The countless challenging and productive hours spent in improving the well-being of the community of Geneva enhanced but never overshadowed his primary purpose. First and foremost a teacher, Bob Huff exerted powerful, lasting influence upon many hundreds of women and men who were in his classrooms over 30 years, and one did not come to his classes unprepared. Content mattered most of all, but form, was by no means unimportant. Answers, especially those in writing, had to be clear and concise. Little wonder his most devoted students called him “Tough Huff.” One such pupil, Suzanne Stroble Kaback ’89, credits Huff as the teacher who taught her to write, noting “he wanted us to learn to think and write concisely” and thanking him for “caring about us as learners, knowing that not all of us would pursue a career in history, but that we would all pursue a life of thinking.”

Dr.
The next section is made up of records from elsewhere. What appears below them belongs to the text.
-- ==== Sys2Proof/Machine/Flags.lean ====
section
/-! DEFINITION. The STATUS and CTRL registers: error codes, the STATUS word, write-1-to-clear (10_state.md R33 and R34, 60_exceptions.md R160). -/

namespace Sys2Proof.Machine

/-- The number of an error code (60_exceptions.md R160). -/
def ErrCode.code : ErrCode → BitVec 4
  | .none => 0
  | .endOfStream => 1
  | .sourceError => 2
  | .malformedField => 3
  | .misaligned => 4
  | .illegalCommand => 5

/-- STATUS as the host reads it (10_state.md R34): bit 0 BUSY, 1 RES_VALID, 7:4 ERR, 8 EXH, 9 RSVD_WARN, 10 OVERRUN,
the others 0. -/
def statusWord (s : State) : Word :=
  (0 : BitVec 53) ++ BitVec.ofBool s.overrun ++ BitVec.ofBool s.rsvdWarn ++ BitVec.ofBool s.cur.exh ++ s.err.code
    ++ (0 : BitVec 2) ++ BitVec.ofBool s.resValid ++ BitVec.ofBool s.busy

/-- CTRL as the host reads it (10_state.md R33): bit 0 STRICT, the others 0. -/
def ctrlWord (s : State) : Word := (0 : BitVec 63) ++ BitVec.ofBool s.strict

/-- A host write of STATUS (10_state.md R34): a 1 in bit 9 or 10 clears that sticky bit, all else is ignored. -/
def State.clearSticky (s : State) (v : Word) : State :=
  { s with rsvdWarn := s.rsvdWarn && !v.getLsbD 9, overrun := s.overrun && !v.getLsbD 10 }

/-- A host write while BUSY = 1 sets OVERRUN and does nothing else (40_command_cycle.md R96). -/
def State.setOverrun (s : State) : State := { s with overrun := true }

end Sys2Proof.Machine
end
Lee F. Seidel ’67, Director and Professor of Health Management and Policy at the University of New Hampshire, says Huff added wit and humor to the rigorous study of historical events and forces, as well as context and meaning”, and that Professor Huff “alone helped me see and appreciate the historian’s world view, and truly appreciate the benefits of a liberal education.”
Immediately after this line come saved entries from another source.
/-! ### nextAnswer -/

@[simp] theorem State.nextAnswer_cur : (s.nextAnswer).cur = s.cur := rfl
@[simp] theorem State.nextAnswer_ckpt : (s.nextAnswer).ckpt = s.ckpt := rfl
@[simp] theorem State.nextAnswer_fsm : (s.nextAnswer).fsm = s.fsm := rfl
@[simp] theorem State.nextAnswer_sessBase : (s.nextAnswer).sessBase = s.sessBase := rfl
@[simp] theorem State.nextAnswer_sessLen : (s.nextAnswer).sessLen = s.sessLen := rfl
@[simp] theorem State.nextAnswer_strict : (s.nextAnswer).strict = s.strict := rfl
@[simp] theorem State.nextAnswer_busy : (s.nextAnswer).busy = s.busy := rfl
@[simp] theorem State.nextAnswer_resValid : (s.nextAnswer).resValid = s.resValid := rfl
@[simp] theorem State.nextAnswer_err : (s.nextAnswer).err = s.err := rfl
@[simp] theorem State.nextAnswer_rsvdWarn : (s.nextAnswer).rsvdWarn = s.rsvdWarn := rfl
@[simp] theorem State.nextAnswer_overrun : (s.nextAnswer).overrun = s.overrun := rfl
@[simp] theorem State.nextAnswer_cmdWord : (s.nextAnswer).cmdWord = s.cmdWord := rfl
@[simp] theorem State.nextAnswer_strictS : (s.nextAnswer).strictS = s.strictS := rfl
@[simp] theorem State.nextAnswer_result : (s.nextAnswer).result = s.result := rfl
@[simp] theorem State.nextAnswer_srcBase : (s.nextAnswer).srcBase = s.srcBase := rfl
@[simp] theorem State.nextAnswer_srcLen : (s.nextAnswer).srcLen = s.srcLen := rfl
@[simp] theorem State.nextAnswer_obu : (s.nextAnswer).obu = s.obu := rfl
@[simp] theorem State.nextAnswer_mem : (s.nextAnswer).mem = s.mem := rfl
@[simp] theorem State.nextAnswer_tainted : (s.nextAnswer).tainted = s.tainted := rfl
@[simp] theorem State.nextAnswer_srcScript : (s.nextAnswer).srcScript = s.srcScript.tail := rfl
@[simp] theorem State.nextAnswer_draws : (s.nextAnswer).draws = s.draws + 1 := rfl
@[simp] theorem State.nextAnswer_inbox : (s.nextAnswer).inbox = s.inbox := rfl
@[simp] theorem State.nextAnswer_rdata : (s.nextAnswer).rdata = s.rdata := rfl

/-! ### checkpoint -/

@[simp] theorem State.checkpoint_cur : (s.checkpoint).cur = s.cur := rfl
@[simp] theorem State.checkpoint_ckpt : (s.checkpoint).ckpt = s.cur := rfl
@[simp] theorem State.checkpoint_fsm : (s.checkpoint).fsm = s.fsm := rfl
@[simp] theorem State.checkpoint_sessBase : (s.checkpoint).sessBase = s.sessBase := rfl
@[simp] theorem State.checkpoint_sessLen : (s.checkpoint).sessLen = s.sessLen := rfl
@[simp] theorem State.checkpoint_strict : (s.checkpoint).strict = s.strict := rfl
@[simp] theorem State.checkpoint_busy : (s.checkpoint).busy = s.busy := rfl
@[simp] theorem State.checkpoint_resValid : (s.checkpoint).resValid = s.resValid := rfl
@[simp] theorem State.checkpoint_err : (s.checkpoint).err = s.err := rfl
@[simp] theorem State.checkpoint_rsvdWarn : (s.checkpoint).rsvdWarn = s.rsvdWarn := rfl
@[simp] theorem State.checkpoint_overrun : (s.checkpoint).overrun = s.overrun := rfl
@[simp] theorem State.checkpoint_cmdWord : (s.checkpoint).cmdWord = s.cmdWord := rfl
@[simp] theorem State.checkpoint_strictS : (s.checkpoint).strictS = s.strictS := rfl
@[simp] theorem State.checkpoint_result : (s.checkpoint).result = s.result := rfl
@[simp] theorem State.checkpoint_srcBase : (s.checkpoint).srcBase = s.srcBase := rfl
@[simp] theorem State.checkpoint_srcLen : (s.checkpoint).srcLen = s.srcLen := rfl
@[simp] theorem State.checkpoint_obu : (s.checkpoint).obu = s.obu := rfl
@[simp] theorem State.checkpoint_mem : (s.checkpoint).mem = s.mem := rfl
@[simp] theorem State.checkpoint_tainted : (s.checkpoint).tainted = s.tainted := rfl
@[simp] theorem State.checkpoint_srcScript : (s.checkpoint).srcScript = s.srcScript := rfl
@[simp] theorem State.checkpoint_draws : (s.checkpoint).draws = s.draws := rfl
@[simp] theorem State.checkpoint_inbox : (s.checkpoint).inbox = s.inbox := rfl
@[simp] theorem State.checkpoint_rdata : (s.checkpoint).rdata = s.rdata := rfl

/-! ### rollback -/

@[simp] theorem State.rollback_cur : (s.rollback).cur = s.ckpt := rfl
@[simp] theorem State.rollback_ckpt : (s.rollback).ckpt = s.ckpt := rfl
@[simp] theorem State.rollback_fsm : (s.rollback).fsm = .idle := rfl
@[simp] theorem State.rollback_sessBase : (s.rollback).sessBase = s.sessBase := rfl
@[simp] theorem State.rollback_sessLen : (s.rollback).sessLen = s.sessLen := rfl
@[simp] theorem State.rollback_strict : (s.rollback).strict = s.strict := rfl
@[simp] theorem State.rollback_busy : (s.rollback).busy = s.busy := rfl
@[simp] theorem State.rollback_resValid : (s.rollback).resValid = s.resValid := rfl
@[simp] theorem State.rollback_err : (s.rollback).err = s.err := rfl
@[simp] theorem State.rollback_rsvdWarn : (s.rollback).rsvdWarn = s.rsvdWarn := rfl
@[simp] theorem State.rollback_overrun : (s.rollback).overrun = s.overrun := rfl
@[simp] theorem State.rollback_cmdWord : (s.rollback).cmdWord = s.cmdWord := rfl
@[simp] theorem State.rollback_strictS : (s.rollback).strictS = s.strictS := rfl
@[simp] theorem State.rollback_result : (s.rollback).result = s.result := rfl
@[simp] theorem State.rollback_srcBase : (s.rollback).srcBase = s.srcBase := rfl
@[simp] theorem State.rollback_srcLen : (s.rollback).srcLen = s.srcLen := rfl
@[simp] theorem State.rollback_obu : (s.rollback).obu = s.obu := rfl
@[simp] theorem State.rollback_mem : (s.rollback).mem = s.mem := rfl
@[simp] theorem State.rollback_tainted : (s.rollback).tainted = s.tainted := rfl
@[simp] theorem State.rollback_srcScript : (s.rollback).srcScript = s.srcScript := rfl
@[simp] theorem State.rollback_draws : (s.rollback).draws = s.draws := rfl
@[simp] theorem State.rollback_inbox : (s.rollback).inbox = s.inbox := rfl
@[simp] theorem State.rollback_rdata : (s.rollback).rdata = s.rdata := rfl

/-! ### failWith -/

@[simp] theorem State.failWith_cur (e : ErrCode) : (s.failWith e).cur = s.cur := rfl
@[simp] theorem State.failWith_ckpt (e : ErrCode) : (s.failWith e).ckpt = s.ckpt := rfl
@[simp] theorem State.failWith_fsm (e : ErrCode) : (s.failWith e).fsm = s.fsm := rfl
@[simp] theorem State.failWith_sessBase (e : ErrCode) : (s.failWith e).sessBase = s.sessBase := rfl
@[simp] theorem State.failWith_sessLen (e : ErrCode) : (s.failWith e).sessLen = s.sessLen := rfl
@[simp] theorem State.failWith_strict (e : ErrCode) : (s.failWith e).strict = s.strict := rfl
@[simp] theorem State.failWith_busy (e : ErrCode) : (s.failWith e).busy = false := rfl
@[simp] theorem State.failWith_resValid (e : ErrCode) : (s.failWith e).resValid = false := rfl
@[simp] theorem State.failWith_err (e : ErrCode) : (s.failWith e).err = e := rfl
@[simp] theorem State.failWith_rsvdWarn (e : ErrCode) : (s.failWith e).rsvdWarn = s.rsvdWarn := rfl
@[simp] theorem State.failWith_overrun (e : ErrCode) : (s.failWith e).overrun = s.overrun := rfl
@[simp] theorem State.failWith_cmdWord (e : ErrCode) : (s.failWith e).cmdWord = s.cmdWord := rfl
@[simp] theorem State.failWith_strictS (e : ErrCode) : (s.failWith e).strictS = s.strictS := rfl
@[simp] theorem State.failWith_result (e : ErrCode) : (s.failWith e).result = s.result := rfl
@[simp] theorem State.failWith_srcBase (e : ErrCode) : (s.failWith e).srcBase = s.srcBase := rfl
@[simp] theorem State.failWith_srcLen (e : ErrCode) : (s.failWith e).srcLen = s.srcLen := rfl
@[simp] theorem State.failWith_obu (e : ErrCode) : (s.failWith e).obu = s.obu := rfl
@[simp] theorem State.failWith_mem (e : ErrCode) : (s.failWith e).mem = s.mem := rfl
@[simp] theorem State.failWith_tainted (e : ErrCode) : (s.failWith e).tainted = s.tainted := rfl
@[simp] theorem State.failWith_srcScript (e : ErrCode) : (s.failWith e).srcScript = s.srcScript := rfl
@[simp] theorem State.failWith_draws (e : ErrCode) : (s.failWith e).draws = s.draws := rfl
@[simp] theorem State.failWith_inbox (e : ErrCode) : (s.failWith e).inbox = s.inbox := rfl
@[simp] theorem State.failWith_rdata (e : ErrCode) : (s.failWith e).rdata = s.rdata := rfl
Another former student is Nancy Bernkopf Tucker ’70, now herself a Professor of History at Georgetown University. She cherishes “the extraordinary importance of one teacher who did more than those around him to open the world of ideas.” And says that “often, when I am in front of a class and reaching for some way to excite my students, I think of Robert Huff and those days more than 30 years ago, when I was inspired, and how his words sent me in a new direction.”

Bob Skitol ’67 is a prominent antitrust attorney in Washington, DC. Describing himself as “an adoring former student,” Skitol feels that Professor Huff’s influence upon several generations of students was powerful and quite unique. “He bought American history alive, made it compelling and important to the lives of his students” says Skitol, who also noted of Huff “as a teacher and provocateur, he had no equal.”

Residing still on South Main Street, every bit as active in community service as ever, Bob Huff has succumbed finally to the activity which has beckoned since his adolescence in Nashua: gardening. “It has been one of the great joys of my retirement years to be able, at last, to indulge this passion so long deferred” says Huff.

There is now more time, too, for reading and traveling, and for visits to his children and stepchildren. Away from Geneva only for the coldest of the winter months, Bob and his wife, Jane Donegan, flee to Anastasia Island in Florida... but they are back every year in early April to till the soil and resume the many close connections with Geneva and the Colleges.

In a citation for the 1976 Faculty Prize for Distinguished Teaching, the Provost asserted that Bob Huff:

... does all kinds of teaching well. He brings out the best in students and reaches them at all levels without ever condescending or lowering his standards. I have witnessed his teaching, and the atmosphere he he generates in the classroom is electric. I have never seen anyone teach so well. Bob Huff is simply the single best teacher we have on campus.